Command-line interface for sampling lines from text files
Project description
sample is a command-line tool for sampling data from a large, newline-separated dataset (typically a CSV-like file).
Installation
sample is distributed with pip. Once you’ve installed pip, simply run:
> pip install sample-cli
and sample will be installed into your Python environment.
Usage
sample requires one argument, the input file.
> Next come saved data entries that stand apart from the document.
-- ==== Sys2Proof/Machine/State.lean ====
section
/-!
DEFINITION. The state of the 8406 as plain data, the reasons a step could stop, and the state after reset.
Each structure names the table of the manual whose fields it holds. What the manual defines as a function of other
state (relay position, unterminated flag, tally, running score, station-ID index, tickets held, lamps, free-buffer
count) is computed from that state by a definition of Machine/Ops.lean and is held once (log entry 4).
-/

namespace Sys2Proof.Machine

/-! ## Reset, supply and settings store -/

/-- Whether the part runs, is held in reset by the panel line, or has no supply (R200, R187). -/
inductive RunState where
  | running | held | unpowered
  deriving DecidableEq, Repr

/-- The reset-cause record, a set drawn from four causes (R201). -/
structure ResetCauses where
  power : Bool
  panel : Bool
  command : Bool
  factory : Bool
  deriving DecidableEq, Repr

/-- The nine supervision settings of Table 6-5, the four weights counting as one. -/
structure Settings where
  wRunt : Nat
  wGarble : Nat
  wCheck : Nat
  wLink : Nat
  warn : Nat
  isolate : Nat
  runtLimit : Nat
  jabberLimit : Nat
  baseHold : Nat
  probation : Nat
  loadThreshold : Nat
  cleanLimit : Nat
  deriving DecidableEq, Repr

/-- The defaults of Table 6-5. -/
def Settings.default : Settings :=
  { wRunt := 2, wGarble := 3, wCheck := 4, wLink := 8, warn := 96, isolate := 256, runtLimit := 150,
    jabberLimit := 10000, baseHold := 10, probation := 5, loadThreshold := 40, cleanLimit := 60 }

/-- The office plan (R184): bridging settings (Table 3-3), directory and presence settings (R71, R80, Table 5-1), the
period setting P as staged (R119), the station fault limit and the star port enables (R137). -/
structure OfficePlan where
  base : StationId
  proxyLow : DeskCode
  proxyHigh : DeskCode
  period : Nat
  trunkToStar : Bool
  starToTrunk : Bool
  learnedLimit : Nat
  minSpacing : Nat
  babbleLimit : Nat
  quarantine : Nat
  faultLimit : Nat
  moveLimit : Nat
  enables : Vector Bool 8
  deriving DecidableEq, Repr

/-- The default office plan (Tables 3-3, 5-1; R71, R80, R119, R137). -/
def OfficePlan.default : OfficePlan :=
  { base := 0x7F000000#32, proxyLow := 160#8, proxyHigh := 239#8, period := 19, trunkToStar := true,
    starToTrunk := true, learnedLimit := 600, minSpacing := 200, babbleLimit := 8, quarantine := 60,
    faultLimit := 3, moveLimit := 2, enables := Vector.replicate 8 true }

/-- Action of a segment for a LOSS edge (Table 1-2). -/
inductive LossAction where
  | ignore | report | isolate
  deriving DecidableEq, Repr

/-- Action of a segment for a RETURN edge (Table 1-2). -/
inductive ReturnAction where
  | ignore | report
  deriving DecidableEq, Repr

/-- One segment's part of the trunk plan (R185). -/
structure SegPlan where
  enable : Bool
  loss : LossAction
  ret : ReturnAction
  deriving DecidableEq, Repr

/-- The default of one segment's part: enabled, REPORT for both edges (Table 1-2, R137). -/
def SegPlan.default : SegPlan := { enable := true, loss := .report, ret := .report }

/-! ## Station directory -/

/-- Reasons of a timed suspension (Table 4-1). -/
inductive TimedReason where
  | check | babble | duplicate
  deriving DecidableEq, Repr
If the input file is -, data will be read from standard input (in this case, only the reservoir and approximate algorithms can be used).
Simple Example
To take a sample of size 1000 from the file big_data.csv, run sample as follows:
> sample -n 1000 big_data.csv
This will print 1000 random lines from the file to the terminal.
File Redirection
Usually we want to save the sample to another file instead. sample doesn’t have file output built-in; instead it relies on the output redirection features of your terminal. To save to big_data_sample.csv, run the following command:
> sample -n 1000 big_data.csv > big_data_sample.csv
Header Rows
CSV files often have a header row with the column names. You can pass the -r flag to sample to preserve the header row:
> sample -n 1000 big_data.csv -r > big_data_sample.csv
Rarely, you may need to sample from a file with a header spanning multiple rows. The -r argument takes an optional number of rows to preserve as a header:
> sample -n 1000 -r 3 data_with_header.csv > sample_with_header.csv
Note that if the -r argument is directly before the input filename, it must have an argument or else it will try to interpret the input filename as the number of header rows and fail. Putting the -r argument after the input filename will avoid this.
Random Seed
The output of sample is random and depend on the computer’s random state. Sometimes you may want to take a sample in a way that can be reproduced. You can pass a random seed to sample with the -s flag to accomplish this:
> sample -s 45906345 data_file.csv > reproducable_sample.csv
Sampling Algorithms
Algorithm Comparison
sample implements three sampling algorithms, each with their own strengths and weaknesses.
Reservoir |
Approximate |
Two-pass |
|
---|---|---|---|
Flag |
--res |
--app |
--tp |
stdin-compatible |
yes |
yes |
no |
space complexity |
O(ss * rs) |
O(1) |
O(ss) |
fixed sample size |
compatible |
not compatible |
compatible |
fractional sample size |
not compatible |
compatible |
compatible |
For space complexity, ss is the number of records in the sample and rs is the maximum size of a record.
Reservoir Sampling
Reservoir sampling (Random Sampling with a Reservoir (Vitter 85)) is a method of sampling from a stream of unknown size where the sample size is fixed in advance. It is a one-pass algorithm and uses space proportional to the amount of data in the sample.
Reservoir sampling is the default algorithm used by sample. For consistency, it can also be invoked with the argument --reservoir.
If reservoir sampling, the sample size must be fixed rather than fractional.
Example:
> sample --reservoir -n 1000 big_data.csv > sample_data.csv
Approximate Sampling
Approximate sampling simply includes each row in the sample with a probability given as the sample proportion. It is a stateless algorithm with minimal space requirements. Samples will have on average a size of fraction * population_size, but it will vary between each invocation. Because of this, approximate sampling is only useful when the sample size does not have to be exact (hence the name).
Example:
> sample --approximate -f 0.15 my_data.csv > my_sample.csv
Equivalently, supply a percentage instead of a fraction by switching the -f to a -p:
> sample --approximate -p 15 my_data.csv > my_sample.csv
Two-Pass Sampling
Two-pass sampling is allowed two passes, first to count the number of records (ie. the population size) and second to emit the records which are part of the sample. Because of this it is not compatible with stdin as an input.
As two-pass sampling knows the population size, it will accept the sample size as either a fraction or a fixed number of elements.
Example:
> sample --two-pass -p 15 my_data.csv > my_sample.csv
Two-pass sampling uses memory proportional to the number of elements in the sample.